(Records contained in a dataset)
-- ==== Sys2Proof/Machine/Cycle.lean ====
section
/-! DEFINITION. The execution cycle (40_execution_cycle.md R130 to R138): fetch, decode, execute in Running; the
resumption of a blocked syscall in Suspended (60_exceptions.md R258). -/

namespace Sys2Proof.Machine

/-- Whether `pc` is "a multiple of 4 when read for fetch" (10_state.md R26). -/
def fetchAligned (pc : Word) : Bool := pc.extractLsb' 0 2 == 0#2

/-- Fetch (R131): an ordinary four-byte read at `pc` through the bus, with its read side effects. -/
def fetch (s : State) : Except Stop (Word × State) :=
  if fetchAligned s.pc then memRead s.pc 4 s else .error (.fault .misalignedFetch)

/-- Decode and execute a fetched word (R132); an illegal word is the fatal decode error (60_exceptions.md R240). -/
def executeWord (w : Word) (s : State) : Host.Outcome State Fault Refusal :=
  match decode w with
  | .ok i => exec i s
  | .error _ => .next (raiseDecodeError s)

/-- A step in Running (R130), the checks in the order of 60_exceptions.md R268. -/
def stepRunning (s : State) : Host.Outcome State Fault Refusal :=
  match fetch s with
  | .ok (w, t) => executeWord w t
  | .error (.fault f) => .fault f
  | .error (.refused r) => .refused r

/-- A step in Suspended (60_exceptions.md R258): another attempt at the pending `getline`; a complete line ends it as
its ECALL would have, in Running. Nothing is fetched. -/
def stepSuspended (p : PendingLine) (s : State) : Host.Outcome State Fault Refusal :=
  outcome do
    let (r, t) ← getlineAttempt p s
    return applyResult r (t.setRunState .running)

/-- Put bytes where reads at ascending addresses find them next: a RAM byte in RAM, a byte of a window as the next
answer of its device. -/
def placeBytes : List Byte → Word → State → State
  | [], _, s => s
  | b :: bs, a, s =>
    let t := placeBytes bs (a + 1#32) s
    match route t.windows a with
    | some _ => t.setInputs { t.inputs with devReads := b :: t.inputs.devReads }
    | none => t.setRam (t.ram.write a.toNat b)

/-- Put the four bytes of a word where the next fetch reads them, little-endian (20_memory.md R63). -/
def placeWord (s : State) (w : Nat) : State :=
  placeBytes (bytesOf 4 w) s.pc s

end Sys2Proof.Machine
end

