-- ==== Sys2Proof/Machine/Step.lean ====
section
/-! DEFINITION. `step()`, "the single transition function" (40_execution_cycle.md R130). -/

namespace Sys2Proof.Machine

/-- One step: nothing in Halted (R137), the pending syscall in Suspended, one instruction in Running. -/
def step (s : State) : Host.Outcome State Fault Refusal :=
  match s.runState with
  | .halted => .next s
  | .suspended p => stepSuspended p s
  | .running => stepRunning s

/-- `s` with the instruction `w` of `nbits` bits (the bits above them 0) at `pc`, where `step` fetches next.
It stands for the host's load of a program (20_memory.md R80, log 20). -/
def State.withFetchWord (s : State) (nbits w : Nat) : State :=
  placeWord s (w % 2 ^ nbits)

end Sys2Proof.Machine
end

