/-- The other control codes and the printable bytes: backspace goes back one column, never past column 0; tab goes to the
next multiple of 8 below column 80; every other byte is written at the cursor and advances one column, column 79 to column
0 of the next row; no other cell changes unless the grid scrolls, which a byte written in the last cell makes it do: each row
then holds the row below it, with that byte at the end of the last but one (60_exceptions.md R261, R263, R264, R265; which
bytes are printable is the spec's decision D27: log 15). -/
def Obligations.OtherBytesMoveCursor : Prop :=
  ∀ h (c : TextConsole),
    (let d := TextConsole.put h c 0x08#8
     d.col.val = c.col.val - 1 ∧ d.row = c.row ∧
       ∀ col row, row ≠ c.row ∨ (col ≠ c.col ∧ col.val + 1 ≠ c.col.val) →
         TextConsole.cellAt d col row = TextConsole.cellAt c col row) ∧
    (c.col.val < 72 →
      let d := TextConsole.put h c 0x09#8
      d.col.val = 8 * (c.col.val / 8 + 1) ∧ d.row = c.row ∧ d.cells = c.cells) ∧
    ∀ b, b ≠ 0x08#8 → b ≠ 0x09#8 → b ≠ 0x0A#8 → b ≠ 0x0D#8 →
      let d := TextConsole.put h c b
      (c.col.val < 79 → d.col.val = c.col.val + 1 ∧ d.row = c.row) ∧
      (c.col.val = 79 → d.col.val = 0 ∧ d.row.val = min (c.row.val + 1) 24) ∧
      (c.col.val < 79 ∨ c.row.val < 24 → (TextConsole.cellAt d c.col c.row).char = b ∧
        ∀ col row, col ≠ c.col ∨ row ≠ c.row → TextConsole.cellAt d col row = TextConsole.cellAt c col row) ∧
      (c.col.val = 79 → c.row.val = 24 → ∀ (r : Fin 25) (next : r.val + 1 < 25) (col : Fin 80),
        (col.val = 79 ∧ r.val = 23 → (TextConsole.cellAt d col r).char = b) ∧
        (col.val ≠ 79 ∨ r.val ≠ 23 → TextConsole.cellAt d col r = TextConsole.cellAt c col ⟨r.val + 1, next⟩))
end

Task requirements. Retype the records exactly.

Solution for this task.
-- ==== Sys2Proof/Machine/Cycle.lean ====
section
/-! DEFINITION. The execution cycle (40_execution_cycle.md R130 to R138): fetch, decode, execute in Running; the
resumption of a blocked syscall in Suspended (60_exceptions.md R258). -/

namespace Sys2Proof.Machine

/-- Whether `pc` is "a multiple of 4 when read for fetch" (10_state.md R26). -/
def fetchAligned (pc : Word) : Bool := pc.extractLsb' 0 2 == 0#2

/-- Fetch (R131): an ordinary four-byte read at `pc` through the bus, with its read side effects. -/
def fetch (s : State) : Except Stop (Word × State) :=
  if fetchAligned s.pc then memRead s.pc 4 s else .error (.fault .misalignedFetch)

/-- Decode and execute a fetched word (R132); an illegal word is the fatal decode error (60_exceptions.md R240). -/
def executeWord (w : Word) (s : State) : Host.Outcome State Fault Refusal :=
  match decode w with
  | .ok i => exec i s
  | .error _ => .next (raiseDecodeError s)

/-- A step in Running (R130), the checks in the order of 60_exceptions.md R268. -/
def stepRunning (s : State) : Host.Outcome State Fault Refusal :=
  match fetch s with
  | .ok (w, t) => executeWord w t
  | .error (.fault f) => .fault f
  | .error (.refused r) => .refused r

/-- A step in Suspended (60_exceptions.md R258): another attempt at the pending `getline`; a complete line ends it as
its ECALL would have, in Running. Nothing is fetched. -/
def stepSuspended (p : PendingLine) (s : State) : Host.Outcome State Fault Refusal :=
  outcome do
    let (r, t) ← getlineAttempt p s
    return applyResult r (t.setRunState .running)

/-- Put bytes where reads at ascending addresses find them next: a RAM byte in RAM, a byte of a window as the next
answer of its device. -/
def placeBytes : List Byte → Word → State → State
  | [], _, s => s
  | b :: bs, a, s =>
    let t := placeBytes bs (a + 1#32) s
    match route t.windows a with
    | some _ => t.setInputs { t.inputs with devReads := b :: t.inputs.devReads }
    | none => t.setRam (t.ram.write a.toNat b)

/-- Put the four bytes of a word where the next fetch reads them, little-endian (20_memory.md R63). -/
def placeWord (s : State) (w : Nat) : State :=
  placeBytes (bytesOf 4 w) s.pc s

end Sys2Proof.Machine
end

-- ==== Sys2Proof/Machine/Step.lean ====
section
/-! DEFINITION. `step()`, "the single transition function" (40_execution_cycle.md R130). -/

namespace Sys2Proof.Machine

/-- One step: nothing in Halted (R137), the pending syscall in Suspended, one instruction in Running. -/
def step (s : State) : Host.Outcome State Fault Refusal :=
  match s.runState with
  | .halted => .next s
  | .suspended p => stepSuspended p s
  | .running => stepRunning s

/-- `s` with the instruction `w` of `nbits` bits (the bits above them 0) at `pc`, where `step` fetches next.
It stands for the host's load of a program (20_memory.md R80, log 20). -/
def State.withFetchWord (s : State) (nbits w : Nat) : State :=
  placeWord s (w % 2 ^ nbits)

end Sys2Proof.Machine
end

/-- The other control codes and the printable bytes: backspace goes back one column, never past column 0; tab goes to the
next multiple of 8 below column 80; every other byte is written at the cursor and advances one column, column 79 to column
0 of the next row; no other cell changes unless the grid scrolls, which a byte written in the last cell makes it do: each row
then holds the row below it, with that byte at the end of the last but one (60_exceptions.md R261, R263, R264, R265; which
bytes are printable is the spec's decision D27: log 15). -/
def Obligations.OtherBytesMoveCursor : Prop :=
  ∀ h (c : TextConsole),
    (let d := TextConsole.put h c 0x08#8
     d.col.val = c.col.val - 1 ∧ d.row = c.row ∧
       ∀ col row, row ≠ c.row ∨ (col ≠ c.col ∧ col.val + 1 ≠ c.col.val) →
         TextConsole.cellAt d col row = TextConsole.cellAt c col row) ∧
    (c.col.val < 72 →
      let d := TextConsole.put h c 0x09#8
      d.col.val = 8 * (c.col.val / 8 + 1) ∧ d.row = c.row ∧ d.cells = c.cells) ∧
    ∀ b, b ≠ 0x08#8 → b ≠ 0x09#8 → b ≠ 0x0A#8 → b ≠ 0x0D#8 →
      let d := TextConsole.put h c b
      (c.col.val < 79 → d.col.val = c.col.val + 1 ∧ d.row = c.row) ∧
      (c.col.val = 79 → d.col.val = 0 ∧ d.row.val = min (c.row.val + 1) 24) ∧
      (c.col.val < 79 ∨ c.row.val < 24 → (TextConsole.cellAt d c.col c.row).char = b ∧
        ∀ col row, col ≠ c.col ∨ row ≠ c.row → TextConsole.cellAt d col row = TextConsole.cellAt c col row) ∧
      (c.col.val = 79 → c.row.val = 24 → ∀ (r : Fin 25) (next : r.val + 1 < 25) (col : Fin 80),
        (col.val = 79 ∧ r.val = 23 → (TextConsole.cellAt d col r).char = b) ∧
        (col.val ≠ 79 ∨ r.val ≠ 23 → TextConsole.cellAt d col r = TextConsole.cellAt c col ⟨r.val + 1, next⟩))
end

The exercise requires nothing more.